Monday, November 3, 2008

Dark House, Part 2

Read the second draft of this story here.

To say the house killed people was perhaps a bit of a misnomer. It really more trapped them. Although, they certainly ceased to be alive, but they weren’t exactly dead either.

Molly knew something had to be wrong with the house as soon as she saw the listing on eBay. A house that size, for that price, in that neighborhood? She wanted to see it for herself, so she drove by it… several times before she finally figured out that the overgrown forested lot she kept passing actually sheltered a house within. Ah, she thought. That’s the problem. Nothing a little landscaping couldn’t fix. She bid on it and won! Of course, she was the only person who bid on it.

Not long after she moved in, she discovered the real reason for the low price and motivated seller. But after a few nightmarish weeks, she and the house arrived at a truce. She stopped trying to redecorate or help people, and the house left her alone.


They rounded the corner and approached the house. Even at night, the house seemed darker than the rest of the block. The tall trees blocked out the moonlight and the bushes and branches blocked any stray beam of light that might have been generated from within the house by a power strip or a microwave oven. Molly had no outside light and she never left lights on when she wasn’t there. The house wouldn’t allow it.

They stopped in front of where Molly knew the pathway to the front door started.

Martin kept trying to pull her down the block. “Come on. Someone might see us,” he said.

“No,” she said in a whisper, “this is my house.”

Martin looked into the void confused, “Oh.” He heard a sound from behind them and across the street. A dog barked. “Let’s hurry.”

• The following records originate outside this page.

/-- MM (R89), in core cycles. -/
def mmCycles (x : Desc) : Nat :=
  let m := Mm.of x
  let dot := match Fmt.ofCode m.afmt with | some f => f.dot | none => 1
  let d := if m.sp24 then 2 * dot else dot
  let fac := if m.heritage then 8 else if m.afmt = 0 then 6 else 1
  let drain := if m.nodrain then 0 else cdiv (m.m * m.n) 256
  if m.k = 0 then 32 + m.tiles * drain else 192 + m.tiles * (cdiv m.k d * m.c * fac) + drain

/-- Passes of a tilth function (Table 4.7). -/
def tilPasses (op : Nat) (t : Til) : Nat :=
  if op = opElt then (if t.func ≤ 9 then 1 else 2)
  else if op = opRed2 then (if t.func = 0x11 then 2 else 3)
  else if op = opNrmB || op = opSmxB then 2
  else if op = opCvt24 then (if t.prune then 2 else 1)
  else 1

/-- Bytes of an element in units of 1/32 (R94). -/
def elem32 (c : Nat) : Nat := match Fmt.ofCode c with | some f => 4 * f.bits + b2n f.scaled | none => 0

/-- Tilth operations (R94), in plot cycles. -/
def tilCycles (x : Desc) : Nat :=
  let t := Til.of x
  let z := if x.op = opRed1 then 0
    else if x.op = opCvt24 then 2 * codeBits t.zfmt + 4 + (elem32 t.zfmt - 4 * codeBits t.zfmt)
    else elem32 t.zfmt
  let s := elem32 t.xfmt + (if t.usesY x.op && !t.bcast then elem32 t.yfmt else 0) + z
  let lam := if t.xfmt = 0 || t.yfmt = 0 || t.zfmt = 0 then 256 else 512
  let e := min lam (65536 / max 1 s)
  let r := if x.op = opRed1 then 1 else if x.op = opRed2 || x.op = opNrmB || x.op = opSmxB then 2 else 0
  88 + tilPasses x.op t * cdiv (t.rows * t.len) e + 32 * r

/-- MOV (R95), in fabric cycles, from a mover of die `die`. Where the rows of one side lie in plots of several dies, the bridges counted
are those to the die of the first row's plot. DESIGN CHOICE, the spec names one die (log entry 78). -/
def movCycles (die : Nat) (x : Desc) : Nat :=
  let m := MovOp.of x
  let far (a : Nat) : Nat := match region a with | .plot p => (bridges die (p / 16)).length | _ => 0
  let h (a : Nat) : Bool := region a == .hbm
  let fix := if h m.src && h m.dst then 1216 else if h m.src || h m.dst then 976 else 240
  let rate := if h m.src && h m.dst then 512 else 1024
  fix + m.rows * cdiv m.rowBytes rate + 12 * (far m.src + far m.dst)

/-- Contract latency in the cycles of the engine's island (R42, R83); CALL and RET take none of their own. -/
def latCycles (id : Nat) (x : Desc) : Nat :=
  if x.op = opCall || x.op = opRet then 0
  else if x.op = opTrc then 8
  else if x.op = opFill then bitsOf x.w0.toNat 0 32 + 32
  else if isMm x.op then mmCycles x
  else if isTilth x.op then tilCycles x
  else if x.op = opMov then movCycles (dieOfId id) x
  else if isHdl x.op then 512 + cdiv (4096 * cdiv (Hdl.of x).bytes 504) 1000
  else if x.op = opUpd then
    640 + (match bitsOf x.w0.toNat 0 2 with | 0 => 6 | 1 => 8 | 2 => 5 | _ => 10) * cdiv (bitsOf x.w2.toNat 0 32) 64
  else if x.op = opSeal then 256
  else if x.op = opLaunch then 64 + bitsOf x.w2.toNat 0 32
  else 4

/-- Does the descriptor write this device's HBM (R264)? -/
def writesHbm (x : Desc) : Bool :=
  (x.op == opMov && region (MovOp.of x).dst == .hbm) || (x.op == opGet && region (Hdl.of x).loc == .hbm) || x.op == opUpd

/-! ### Demand on plots' external ports (Table 9.2) -/

/-- Numbers of the windows of `size` bytes, from `base` to `stop`, that a run of memory touches. -/
def windowsOf (base stop size a n : Nat) : List Nat :=
  let lo := max a base
  let hi := min (a + n) stop
  if hi ≤ lo then [] else (List.range ((hi - 1 - base) / size + 1 - (lo - base) / size)).map ((lo - base) / size + ·)

/-- Plots that a run of memory touches. -/
def plotsOf (a n : Nat) : List Nat := windowsOf plotBase plotEnd 0x400_0000 a n

/-- Logical cores whose windows a run of operand memory touches. -/
def coresOf (a n : Nat) : List Nat := windowsOf coreWin (coreWin + 120 * 0x100_0000) 0x100_0000 a n

def movPlots (a n rows stride : Nat) : List Nat := ((List.range rows).flatMap fun r => plotsOf (a + r * stride) n).foldl (fun l p => insertId p l) []

/-- Demand of a descriptor by plot. -/
def plotDemand (x : Desc) : List (Nat × Nat) :=
  if isMm x.op then
    let m := Mm.of x
    match Fmt.ofCode m.ofmt with
    | some f =>
      let v := cdiv (48 * (4 * f.bits + b2n f.scaled)) 4
      if m.nodrain then []
      else (plotsOf m.dst (m.outBytes f)).map (fun p => (p, v)) ++
        (if m.top = 0 then [] else (plotsOf m.tensor (m.outBytes f)).map fun p => (p, v))
    | none => []
  else if x.op = opMov then
    let m := MovOp.of x
    ((movPlots m.src m.rowBytes m.rows m.ss) ++ (movPlots m.dst m.rowBytes m.rows m.ds)).map fun p => (p, 1366)
  else if x.op = opPut || x.op = opAcc then (plotsOf (Hdl.of x).loc (Hdl.of x).bytes).map fun p => (p, 167)
  else []

end Sys2Proof.Machine
end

“Careful.” She stepped onto the path feeling the crinkling leaves and prickly pine needles against the soles of her feet. “Stay close behind me. Try not to step on anything.”

“Ow!” Martin stepped on a twig in an awkward way.

“I told you.”

“I can’t see anything.”

“Shh. Just follow me.”

Molly knew the way by heart. She’d memorized it carefully in the daylight long ago. It wasn’t a direct route from the sidewalk to the door, nor was it the only route, but it was the safest and marginally most direct.

Martin felt as though he were suddenly on a very bizarre teambuilding exercise at work. One of the ones where they blindfold you and have your coworkers lead you around to help teach you trust. He quietly thanked the universe that they didn’t make you do those naked.

Molly’s heart kept trying to make a break for it. She wished she weren’t naked, just so she could have an extra layer on to hold it in, but she focused on the task at hand and soon they were to the front stairs with only a few minor cuts and scrapes from the underbrush.

“Wait here,” she said.


“Wait here. Don’t move. There’s some nails jutting up on the stairs. I know where they are, but you don’t. I’ll go get you some boots to put on or find a flashlight or something.” He let her hand slip from his and felt her glide up the stairs and into the house. He might as well be in a sensory deprivation tank, he thought. He couldn’t see anything. His feet slowly sunk into the soft ground covering of long fallen leaves and moss. They felt cold and yet he didn’t feel like picking them up or stamping them around to keep them warm. They were fine just where they were. If he relaxed he could feel the coldness from the ground creeping up the backs of his legs to his spine. It was almost like a cold water massage, which you wouldn’t think would be appealing, and yet it was. He couldn’t quite tell if he was still standing. The blackness so completely enveloped him that he had no reference point. He didn’t know which way was up or down or sideways or spinning. Maybe he should put a hand down to steady himself, but which way was down?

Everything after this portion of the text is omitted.